**EXERCISE BRIEF:**
Starting at the top of the entries below, print each line exactly until the line with "REFERENCE closes -/" has been printed too.

::::

-- ==== Sys2Proof/Machine/Changeover.lean ====
section
/-! DEFINITION. REFERENCE closes and the registry update of a changeover (R155 to R159), and LOOP closes of a calibration (R53, R54). -/

namespace Sys2Proof.Machine

/-! ### REFERENCE closes -/

/-- A record that the registry update puts out of reach is lost; its RELEASE is queued after the update (R157). -/
def State.loseAtChangeover (s : State) (p r : Nat) : State :=
  (s.freeDrop p (s.record r).dropId).change r (fun c => { c.withoutRanging with
    dropId := 0
    misses := 0
    state := .expected
    cause := .coLost })

/-- One record of the registry update, with the list of drop ids it has freed so far (R157, steps 1 to 4). -/
def State.updateRecord (p : Nat) (shift : Int) (acc : State × List Nat) (r : Nat) : State × List Nat :=
  let s := acc.1
  if !s.verifies r then (s.damage r, acc.2)
  else
    match (s.record r).ranging with
    | none => (s, acc.2)
    | some g =>
      match shifted (s.port p).config.teq g shift with
      | .inReach g' => (s.change r (fun c => { c.withRanging g' with cause := .coAdjusted }), acc.2)
      | _ => (s.loseAtChangeover p r, acc.2 ++ [(s.record r).dropId])

/-- The ranged records of port `p`, rising (R157), by port and state as stored: an upset that hides a record's port or state leaves it
unvisited (DEDUCED, log entry 28). -/
def State.rangedOf (s : State) (p : Nat) : List Nat := s.recordsWhere (fun c => c.port == p && c.state.ranged)

/-- The registry update: every ranged record shifted in rising order, then the RELEASEs, then SET DELAYs (R157). -/
def State.registryUpdate (s : State) (p : Nat) (shift : Int) : State :=
  let done := (s.rangedOf p).foldl (State.updateRecord p shift) (s, [])
  (eachNumber (fun s d => s.enqueue p (.release p d)) done.2 done.1).fillSetDelay p

/-- The changeover completes (R158). -/
def Port.changeoverComplete (shift : Int) (q : Port) : Port :=
  { q with
    changeover := { q.changeover.ended with lastOffset := some shift }
    state := .run
    owed := Config.owedLimit
    conditions := { q.conditions with changeoverDone := true } }

/-- A REFERENCE close with a clean echo on the reference `r`, which holds `g` (R156 to R158). -/
def State.completeChangeover (s : State) (p r : Nat) (e : Captured) (g : Ranging) : State :=
  let shift := driftOf (s.port p) e.offset g
  let s := (s.setLastLevel r e.level).setCondition p r e.level
  (s.registryUpdate p shift).modPort p (Port.changeoverComplete shift)

/-- Whether the target of a REFERENCE window is still the reference, on its port and drop id and ranged (R155, check 2). -/
def State.referenceStands (s : State) (p r : Nat) (w : OpenWindow) : Bool :=
  s.isReference p r && (s.record r).port == p && w.targetDrop == some (s.record r).dropId
    && (s.record r).state.ranged

/-- The changeover unit's processing of a REFERENCE close (R155). -/
def State.referenceClosed (p : Nat) (s : State) (w : OpenWindow) : State :=
  match w.target with
  | none => s.failChangeover p
  | some r =>
    if !s.verifies r then (s.damage r).failChangeover p
    else if !s.referenceStands p r w then s.failChangeover p
    else
      match w.captured, (s.record r).ranging with
      | some e, some g => s.completeChangeover p r e g
      | some _, none => s.failChangeover p
      | none, _ => if (s.port p).changeover.windows < 3 then s else s.failChangeover p

/-- The row REFERENCE_CLOSE. -/
def execReferenceClose (p : Lane) (s : State) : Result :=
  .next (if s.resetHeld then s else s.closeOf p.val .reference (State.referenceClosed p.val)).settle

/-! ### LOOP closes -/

/-- A calibration ends in STANDBY with its context emptied and one of its two flags set (R53, R54). -/
def Port.calibrationEnds (q : Port) (mean : Option Nat) : Port :=
  match mean with
  | some m => { q with
      state := .standby, calibration := [], loopOffset := m, calibrated := true
      conditions := { q.conditions with calibrationDone := true } }
  | none => { q with
      state := .standby, calibration := []
      conditions := { q.conditions with calibrationFailed := true } }

/-- The port controller's processing of a LOOP close (R53, R54). -/
def Port.loopClosed (q : Port) (captured : Option Captured) : Port :=
  match captured with
  | none => q.calibrationEnds none
  | some e =>
    if q.calibration.length + 1 < 4 then { q with calibration := q.calibration ++ [e.offset] }
    else q.calibrationEnds (calibrationMean (q.calibration ++ [e.offset]))

/-- The LOOP close of port `p` (R53). -/
def State.loopClosedAt (p : Nat) (s : State) (w : OpenWindow) : State :=
  s.modPort p (fun q => q.loopClosed w.captured)

/-- The row LOOP_CLOSE. -/
def execLoopClose (p : Lane) (s : State) : Result :=
  .next (if s.resetHeld then s else s.closeOf p.val .loop (State.loopClosedAt p.val)).settle

end Sys2Proof.Machine
end

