/-- R86 to R96: the report at the head comes into processing in RUN, and the registry step of a HELLO does what the record that holds its
serial, or the stranger list, asks for; a serial heard twice in a window is passed over. A record in service that is named again gets a
SHUT ahead of its NAME where it was ACTIVE (R34, R92), and what finds the outbound queue full is dropped with OUTBOUND_OVERRUN (R77).
A record in service that finds the activation queue full keeps its last heard port (log entry 33).
When the two rows are sent is the sender's choice (log entry 5). -/
def Obligations.HellosTakeTheirRegistryStep : Prop :=
  ∀ (p : Lane) (s : State) (q : Port), s.resetHeld = false → q = s.port p.val →
    (∀ x xs, q.state = .run → q.processing = none → q.arrivals = x :: xs →
      exec (.reportProcessingStart p) s = .next
        (s.modPort p.val (fun q => { q with arrivals := xs, processing := some x })).settle)
    ∧ ((q.state ≠ .run ∨ q.processing ≠ none ∨ q.arrivals = []) →
      exec (.reportProcessingStart p) s = .next s.settle)
    ∧ (q.processing = none → exec (.reportRegistryStep p) s = .next s.settle)
    ∧ (∀ f, q.processing = some f → f.hello = none →
      exec (.reportRegistryStep p) s = .next (s.modPort p.val (fun q => { q with processing := none })).settle)
    ∧ (∀ f x lev, q.processing = some f → f.hello = some (x, lev) → q.heardTag = some f.tag → x ∈ q.heard →
      exec (.reportRegistryStep p) s = .next (s.modPort p.val (fun q => { q with processing := none })).settle)
    ∧ (∀ (f : QueuedReport) (x : Serial) (lev : Bool) (base : State), q.processing = some f →
        f.hello = some (x, lev) → (q.heardTag ≠ some f.tag ∨ x ∉ q.heard) →
        base = s.modPort p.val (fun q =>
          { q with
            processing := none
            heard := if q.heardTag = some f.tag then (if q.heard.length < 16 then q.heard ++ [x] else q.heard)
              else [x]
            heardTag := some f.tag }) →
      (mapGet s.serialIndex x.toNat = none → s.stranger x = none →
        exec (.reportRegistryStep p) s = .next ({ base with
          strangers := (if s.strangers.length < 16 then s.strangers else s.strangers.drop 1) ++
            [{ serial := x, port := p.val, levelable := lev, sightings := 1, lastFrame := q.frame }]
          newStranger := true } : State).settle)
      ∧ (∀ e, mapGet s.serialIndex x.toNat = none → s.stranger x = some e →
        exec (.reportRegistryStep p) s = .next ({ base with
          strangers := s.strangers.map (fun e => if e.serial = x then
            { e with port := p.val, levelable := lev, sightings := min (e.sightings + 1) 255, lastFrame := q.frame }
            else e) } : State).settle)
      ∧ (∀ r, mapGet s.serialIndex x.toNat = some r → s.verifies r = false →
        exec (.reportRegistryStep p) s = .next (base.damage r).settle)
      ∧ (∀ (r : Nat) (c : Record), mapGet s.serialIndex x.toNat = some r → s.verifies r = true → c = s.record r →
        (c.port = p.val → c.state = .expected →
          exec (.reportRegistryStep p) s = .next (base.nameExpected p.val r .named (some lev)).settle)
        ∧ (c.port = p.val → c.state = .barred → exec (.reportRegistryStep p) s = .next base.settle)
        ∧ (c.port = p.val → c.state.activating = true → r < 480 → 3 ≤ c.attempts + 1 →
          exec (.reportRegistryStep p) s = .next
            ((base.freshRecord r { c with attempts := c.attempts + 1 }).failActivation p.val r
              .failedNoEcho).settle)
        ∧ (c.port = p.val → c.state.activating = true → r < 480 → c.attempts + 1 < 3 →
          exec (.reportRegistryStep p) s = .next
            (((base.modPort p.val (fun q =>
              { q.offered [.name r] with
                activation := q.activation.map (fun e =>
                  if e.record = r then { e with phase := .awaitEcho } else e) })).freshRecord r
              { c with
                state := .named
                cause := .restarted
                attempts := c.attempts + 1
                ranging := none
                delaySync := match c.delaySync with
                  | .waiting => .synced
                  | d => d
                levelable := some lev
                lastHeard := none
                outstanding := c.outstanding + min 1 (64 - q.outbound.length) }).noteChanged r).settle)
        ∧ (∀ named : List Descriptor, c.port = p.val → c.state.ranged = true → r < 480 → q.activation.length < 8 →
            named = (if c.state = .active then [.shut r] else []) ++ [.name r] →
          exec (.reportRegistryStep p) s = .next
            (((base.modPort p.val (fun q =>
              { q.offered named with
                activation := q.activation ++ [{ record := r, phase := .awaitEcho }] })).freshRecord r
              { c with
                state := .named
                cause := .restarted
                attempts := 0
                rounds := 0
                misses := 0
                ranging := none
                delaySync := match c.delaySync with
                  | .waiting => .synced
                  | d => d
                levelable := some lev
                lastHeard := none
                outstanding := c.outstanding + min named.length (64 - q.outbound.length) }).noteChanged r).settle)
        ∧ (c.port = p.val → c.state.ranged = true → 8 ≤ q.activation.length →
          exec (.reportRegistryStep p) s = .next
            (((base.modPort p.val (fun q =>
              { q with
                dropMap := mapErase q.dropMap c.dropId
                conditions := { q.conditions with deferred := true } })).freshRecord r
              { c with
                state := .expected
                cause := .restarted
                dropId := 0
                misses := 0
                ranging := none
                delaySync := c.delaySync.eqdAbsent }).noteChanged r).settle)
        ∧ (c.port ≠ p.val → s.phase = .build → c.state = .expected → c.pinned = false →
          exec (.reportRegistryStep p) s = .next
            (((base.freshRecord r { c with port := p.val, lastHeard := none, cause := .moved }).noteChanged
              r).nameExpected p.val r .moved (some lev)).settle)
        ∧ (c.port ≠ p.val → (s.phase = .service ∨ c.state ≠ .expected ∨ c.pinned = true) →
          exec (.reportRegistryStep p) s = .next
            ((base.freshRecord r
              { c with
                lastHeard := some p.val
                cause := if c.state = .expected ∨ c.state = .barred then .wrongTree else .serialConflict }).noteChanged
              r).settle)))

::::

**RESPONSE:**
-- ==== Sys2Proof/Machine/Changeover.lean ====
section
/-! DEFINITION. REFERENCE closes and the registry update of a changeover (R155 to R159), and LOOP closes of a calibration (R53, R54). -/

namespace Sys2Proof.Machine

/-! ### REFERENCE closes -/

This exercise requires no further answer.